SPUS: A Lightweight and Parameter-Efficient Foundation Model for PDEs
Abu Bucker Siddik, Diane Oyen, Alexander Most, Michal Kucer, Ayan Biswas
TL;DR
SPUS tackles the high cost of PDE foundation modeling by introducing a compact residual U-Net–based solver pretrained to autoregressively emulate time stepping, enabling broad generalization across diverse PDEs with far fewer parameters than transformer-based FMs. Trained on a diverse CE-based pretraining set and finetuned on six unseen PDEs, SPUS transfers to complex dynamics such as incompressible Navier–Stokes and wave equations while maintaining competitive trajectory accuracy. Key contributions include demonstrating a 36M-parameter model that surpasses larger baselines on multiple downstream tasks, showing effective cross-domain transfer from CE to NS dynamics, and introducing lightweight adapters for flexible downstream adaptation. The results suggest a practical path toward highly parameter-efficient, generalizable PDE modeling suitable for rapid prototyping and multi-physics simulations.
Abstract
We introduce Small PDE U-Net Solver (SPUS), a compact and efficient foundation model (FM) designed as a unified neural operator for solving a wide range of partial differential equations (PDEs).
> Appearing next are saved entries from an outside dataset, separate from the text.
-- ==== Sys2Proof/Machine/Link.lean ====
section
/-! DEFINITION. Chapter 10: flits, acknowledgement, replay and credits, port states and what leaving ACTIVE does
(R275 to R297, R309). -/

namespace Sys2Proof.Machine

/-- Table 10.3: the state of a port. -/
def portSt (s : State) (n : Nat) : Nat := regBits s (rCplStatus n) 63 60
def setPortSt (s : State) (n st : Nat) : State := regPut s (rCplStatus n) 63 60 st

/-- Table 10.3: port window n is ACTIVE. -/
def portActive (s : State) (n : Nat) : Bool := portSt s n == 6

/-- R16: the topology names a port. -/
def portNamed (s : State) (n : Nat) : Bool :=
  let t := s.consist.cfg.topology
  if n < 8 then t.aPresent.getLsbD n else decide (n < 10) && t.pPresent.getLsbD (n - 8)

/-- Lanes of a port (R269). -/
def portLanes (n : Nat) : Nat := if n < 8 then 8 else 4

/-- Table 10.10: credits the hub advertises per virtual channel. -/
def hubCredits : List Nat := [128, 16, 512, 32]

/-- CPL_CREDIT: what the far end advertised for a virtual channel. -/
def peerCredits (s : State) (n vc : Nat) : Nat :=
  let r := rCplCredit n
  if vc = 0 then regBits s r 47 40 else if vc = 1 then regBits s r 39 32 else if vc = 2 then regBits s r 63 48
  else regBits s r 31 24

/-! ### Sending -/

/-- R295: a credit of the virtual channel is left. -/
def hasCredit (s : State) (n vc : Nat) : Bool :=
  let l := getLink s n
  decide (lget 0 l.used vc < lget 0 l.freed vc + peerCredits s n vc)

/-- R289, R290: the flit takes the next number and a slot and enters the replay buffer. Args of a flit sent: port, number,
header; its bytes are the whole flit (R285). -/
def putFlit (s : State) (n vc : Nat) (o : Out) : State :=
  let l := getLink s n
  let b := flitBytes (lget 0 o.args 0) o.data
  let o := { o with args := n :: l.txSeq :: o.args.take 1, data := b }
  let s := { s with outbox := s.outbox ++ [o] }
  let s := putLink s n { l with txSeq := (l.txSeq + 1) % 1024, replay := l.replay ++ [(l.txSeq, o)], used := lset l.used vc (lget 0 l.used vc + 1) }
  lineFlit s n (some l.txSeq) b

/-- R290, R295: flits that wait leave in order, each virtual channel for itself, while the replay buffer has room. -/
def pumpList (s : State) (n : Nat) : List (Nat × Out) → List Nat → State
  | [], _ => s
  | (vc, o) :: r, blocked =>
    if blocked.contains vc || !hasCredit s n vc || decide ((getLink s n).replay.length ≥ 512) then
      let l := getLink s n
      pumpList (putLink s n { l with wait := l.wait ++ [(vc, o)] }) n r (vc :: blocked)
    else pumpList (putFlit s n vc o) n r blocked

/-- The waiting flits of a port, tried in order. -/
def pump (s : State) (n : Nat) : State :=
  let w := (getLink s n).wait
  pumpList (putLink s n { getLink s n with wait := [] }) n w []

/-- R18, R19, Table 1.3: the rank of a flit that waits on the bulk channel of a P port: collective data before a fetch of a
mirror on P0, that before mirroring on P1. -/
def flitRank (n header : Nat) : Nat := if nbits header 63 60 = 7 then 1 else if n = 8 then 2 else 4

/-- A flit takes its place among those that wait: on a P port's bulk channel behind its own rank, else last. -/
def queueFlit (n vc : Nat) (o : Out) : List (Nat × Out) → List (Nat × Out)
  | [] => [(vc, o)]
  | e :: l =>
    if 8 ≤ n ∧ vc = 2 ∧ e.1 = 2 ∧ flitRank n (lget 0 o.args 0) < flitRank n (lget 0 e.2.args 0) then (vc, o) :: e :: l
    else e :: queueFlit n vc o l

/-- A flit given to a port that is ACTIVE: header bits below VC in `low`, 240 bytes of payload as far as they are not zero. `tag`
marks it while it waits. A port that is not ACTIVE carries nothing. The spec gives
the queue of flits that wait for credits no depth: it is unbounded (DESIGN CHOICE, log 128). -/
def sendTagged (s : State) (n kind vc low : Nat) (payload : List Byte) (tag : List Nat) : State :=
  if portActive s n then
    let o : Out := { kind := if kind = 6 then .ctlFlit else .dataFlit, args := (kind * 2 ^ 60 + vc * 2 ^ 58 + low) :: tag, data := payload }
    let l := getLink s n
    pump (putLink s n { l with wait := queueFlit n vc o l.wait }) n
  else s

/-- A flit that needs no mark. -/
def sendFlit (s : State) (n kind vc low : Nat) (payload : List Byte) : State := sendTagged s n kind vc low payload []

/-- R186: a flit that is forwarded, marked with the port it came from and its collective. -/
def forwardFlit (s : State) (src dst kind low uid : Nat) (payload : List Byte) : State :=
  sendTagged s dst kind 2 low payload [src + 1, uid]

/-- R186: forwarded flits of a port that have not left another yet. -/
def unsentFrom (s : State) (src dst : Nat) : Nat := ((getLink s dst).wait.filter fun e => lget 0 e.2.args 1 == src + 1).length

/-- R297: a control message: its code and its fields as (offset, value). -/
def ctlMsg (code : Nat) (fields : List (Nat × Nat)) : List Byte :=
  leBytes 16 (code + lsum (fields.map fun f => f.2 * 256 ^ f.1))

/-- R297: the messages that follow their data on the bulk channel. -/
def ctlVc (code : Nat) : Nat := if code = 0x34 ∨ code = 0x37 ∨ code = 0x61 then 2 else 3

/-- A control message sent in a CTRL flit of its own. -/
def sendCtl (s : State) (n code : Nat) (fields : List (Nat × Nat)) : State :=
  sendFlit s n 6 (ctlVc code) (2 ^ 54) (ctlMsg code fields)

/-! ### Leaving and entering states -/

/-- R241: a mirror that loses its link starts again later; one being received leaves its slot EMPTY. -/
def mirrorLost (s : State) (n : Nat) : State :=
  if n = 9 then
    match s.snap.mirOut with
    | some m => putSnap s { s.snap with mirOut := some { m with begun := false, flits := 0, credits := 0, ended := false }, peerUnits := none }
    | none => putSnap s { s.snap with peerUnits := none }
  else if n = 8 then
    match s.snap.mirIn with
    | some m => putSnap (emptySlot s m.slot) { s.snap with mirIn := none, serve := none }
    | none => putSnap s { s.snap with serve := none }
  else s

/-- R305, R306: a flit that carries a ring's entries or returns its credits. -/
def ringFlit (o : Out) : Bool :=
  let k := nbits (lget 0 o.args 0) 63 60
  k == 5 || (k == 6 && lget 0 o.data 0 == 0x20)

/-- R305, R306: what is not lost when a port stops carrying flits: those of its rings that are not acknowledged or have not left,
which go out again once the port is ACTIVE (log 138). -/
def keptFlits (l : Link) : List (Nat × Out) :=
  let sent := l.replay.map fun e => { e.2 with args := e.2.args.drop 2, data := (e.2.data.drop 8).take 240 }
  (sent.map fun o => (nbits (lget 0 o.args 0) 59 58, o)).filter (fun e => ringFlit e.2) ++ l.wait.filter fun e => ringFlit e.2

/-- A port enters a state in which it carries no flits. A partner's rings lose nothing unless the port is disabled. -/
def quietPort (s : State) (n st : Nat) : State :=
  let s := if portActive s n then mirrorLost s n else s
  let s := putLine (putLink s n { Link.init with wait := if st = 0 then [] else keptFlits (getLink s n) }) n Line.init
  let s := regPut s (rCplStatus n) 59 48 0
  setPortSt s n st

/-- Lanes neither disabled nor lost (R278, R284). -/
def lanesUsable (s : State) (n : Nat) : Nat :=
  lsum (((rangeFrom 0 (portLanes n)).filter fun i =>
    !nbit (regBits s (rLaneCtl n) 7 0) i && !nbit (regBits s (rCplStatus n) 47 40) i).map fun i => 2 ^ i)

/-- R276: ROLE of the hub's frames on a port. -/
def hubRole (n : Nat) : Nat := if n < 8 then 1 else 3

/-- R276: a frame of the hub on a lane: its receiver's readiness and request, the answer to the far end, the mask. -/
def hubFrame (s : State) (n phase lane : Nat) (ready : Bool) (req good : Nat) : State :=
  sendTrainFrame s n lane (controlWord phase lane (hubRole n) ready (req / 8) (req % 8) (kget 0 (getTraining s n).answer lane) good)

/-- A frame on every lane that trains (R282). -/
def hubFrames (s : State) (n phase good : Nat) : State :=
  ((rangeFrom 0 (portLanes n)).filter fun i => nbit (lanesUsable s n) i).foldl (fun s i =>
    hubFrame s n phase i (nbit (getTraining s n).rxHub i) 0 good) s

/-- Table 10.3: entry into DETECT. -/
def enterDetect (s : State) (n : Nat) : State :=
  let f := (getTraining s n).failRun
  let s := quietPort s n 1
  let s := regAddSat s (rCplStatus n) 31 16 1
  let s := putTraining s n { Training.init with failRun := f }
  hubFrames s n 1 0

/-- R275, Table 10.14: a step of training failed. -/
def portFail (s : State) (n code : Nat) : State :=
  let s := quietPort s n 8
  let s := regPut s (rCplStatus n) 15 8 code
  if code = 6 then raise s (srcPort n) 0x17 1 0
  else if (getTraining s n).failRun then s
  else raise (putTraining s n { getTraining s n with failRun := true }) (srcPort n) 0x18 1 code

/-- A port named by the topology and able to run retrains; any other is disabled. -/
def retrain (s : State) (n : Nat) : State := enterDetect s n

/-- R309: a protocol error: counted, raised, the port retrains. -/
def protocolError (s : State) (n kind code : Nat) : State :=
  let s := regAddSat s (rCplErr2 n) 31 16 1
  let s := raise s (srcPort n) 0x15 2 (kind % 16 + code % 256 * 16)
  retrain s n

/-- R291: the port declares the link down. -/
def linkDown (s : State) (n : Nat) : State := retrain (raise s (srcPort n) 0x13 2 0) n

/-- A port becomes DISABLED. -/
def disableNow (s : State) (n : Nat) : State :=
  if portSt s n = 0 then s else putTraining (quietPort s n 0) n Training.init

/-- A port's conditions no longer hold. One that is held out stays so until an apply or a main-domain reset (R34, log 105). -/
def disablePort (s : State) (n : Nat) : State := if portSt s n = 7 then s else disableNow s n

/-! ### Receiving -/

/-- Table 10.7: the kinds that are sequenced. -/
def sequenced (kind : Nat) : Bool := decide (1 ≤ kind) && decide (kind ≤ 0xA)

/-- R289: a flit is discarded: the hub asks for flit E again, and the number that the next one carries is one more. -/
def discard (l : Link) : Link := { l with nak := true, rxSeq := l.rxSeq.map fun q => (q + 1) % 1024 }

/-- R289, R309: a flit of a kind fails its CRC. An unsequenced one is dropped, a beat-sync flit counted. -/
def crcFailed (s : State) (n kind : Nat) : State :=
  if kind = 0xC then regAddSat s (rCplErr2 n) 47 32 1
  else if kind = 0 ∨ kind = 0xD ∨ kind = 0xE then s
  else putLink s n (discard (getLink s n))

def flitHdr (f : Flit) : Nat := f.header.toNat
def flitKind (f : Flit) : Nat := nbits (flitHdr f) 63 60
def flitVc (f : Flit) : Nat := nbits (flitHdr f) 59 58

/-- R288, R289, R295: a sequenced flit arrives: whether it is accepted. Its number is that which the link word before its frame
gave; with that word lost it is discarded. A flit beyond the credits that the hub has reported is a protocol error. -/
def acceptSeq (s : State) (f : Flit) : State × Bool :=
  let n := f.port
  if !portActive s n then (s, false)
  else if !crcOk f then (crcFailed s n (flitKind f), false)
  else
    let l := getLink s n
    let vc := flitVc f
    match l.rxSeq with
    | none => (putLink s n (discard l), false)
    | some q =>
      if q = l.expect then
        let got := lget 0 l.got vc + 1
        if lget 0 l.told vc + lget 0 hubCredits vc < got then (protocolError s n (flitKind f) 0, false)
        else (putLink s n { l with expect := (l.expect + 1) % 1024, rxSeq := some ((q + 1) % 1024), lastAcc := l.expect, nak := false,
                                   bad := 0, ctl := none, got := lset l.got vc got }, true)
      else if (l.expect + 1024 - q) % 1024 ≤ 512 then (putLink s n { l with rxSeq := some ((q + 1) % 1024) }, false)
      else (putLink s n (discard l), false)

/-- R295: a flit has been passed on and its credit freed. -/
def passOn (s : State) (n vc : Nat) : State :=
  let l := getLink s n
  putLink s n { l with passed := lset l.passed vc (lget 0 l.passed vc + 1) }

/-- The payload is zero from byte `k` on (R285, R287). -/
def zeroFrom (bs : List Byte) (k : Nat) : Bool := (bs.drop k).all fun b => b == 0

/-- R286: a KIND that Table 10.7 does not assign. -/
def unassignedKind (k : Nat) : Bool := k == 0xB || k == 0xF

/-- R286, R289: a data flit of a kind arrives: whether it is to be acted on. `ok` says that its unused fields are zero.
A flit of another assigned kind is not this command's. -/
def takeFlit (s : State) (f : Flit) (kind vc : Nat) (ok : Bool) : State × Bool :=
  let k := flitKind f
  if k = kind ∨ unassignedKind k then
    let (s, a) := acceptSeq s f
    if a then
      if k = kind ∧ flitVc f = vc ∧ ok = true then (passOn s f.port vc, true)
      else (protocolError s f.port k 0, false)
    else (s, false)
  else (s, false)

/-- R286, R287: a CTRL flit as Table 10.8 lays it out: its virtual channel, COUNT, and zeros elsewhere. -/
def ctlFlitOk (f : Flit) : Bool :=
  let n := nbits (flitHdr f) 57 54
  decide (2 ≤ flitVc f) && decide (1 ≤ n) && nbits (flitHdr f) 53 0 == 0 && zeroFrom f.payload (16 * n)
Unlike existing state-of-the-art PDE FMs-primarily based on large complex transformer architectures with high computational and parameter overhead-SPUS leverages a lightweight residual U-Net-based architecture that has been largely underexplored as a foundation model architecture in this domain. To enable effective learning in this minimalist framework, we utilize a simple yet powerful auto-regressive pretraining strategy which closely replicates the behavior of numerical solvers to learn the underlying physics. SPUS is pretrained on a diverse set of fluid dynamics PDEs and evaluated across 6 challenging unseen downstream PDEs spanning various physical systems. Experimental results demonstrate that SPUS using residual U-Net based architecture achieves state-of-the-art generalization on these downstream tasks while requiring significantly fewer parameters and minimal fine-tuning data, highlighting its potential as a highly parameter-efficient FM for solving diverse PDE systems.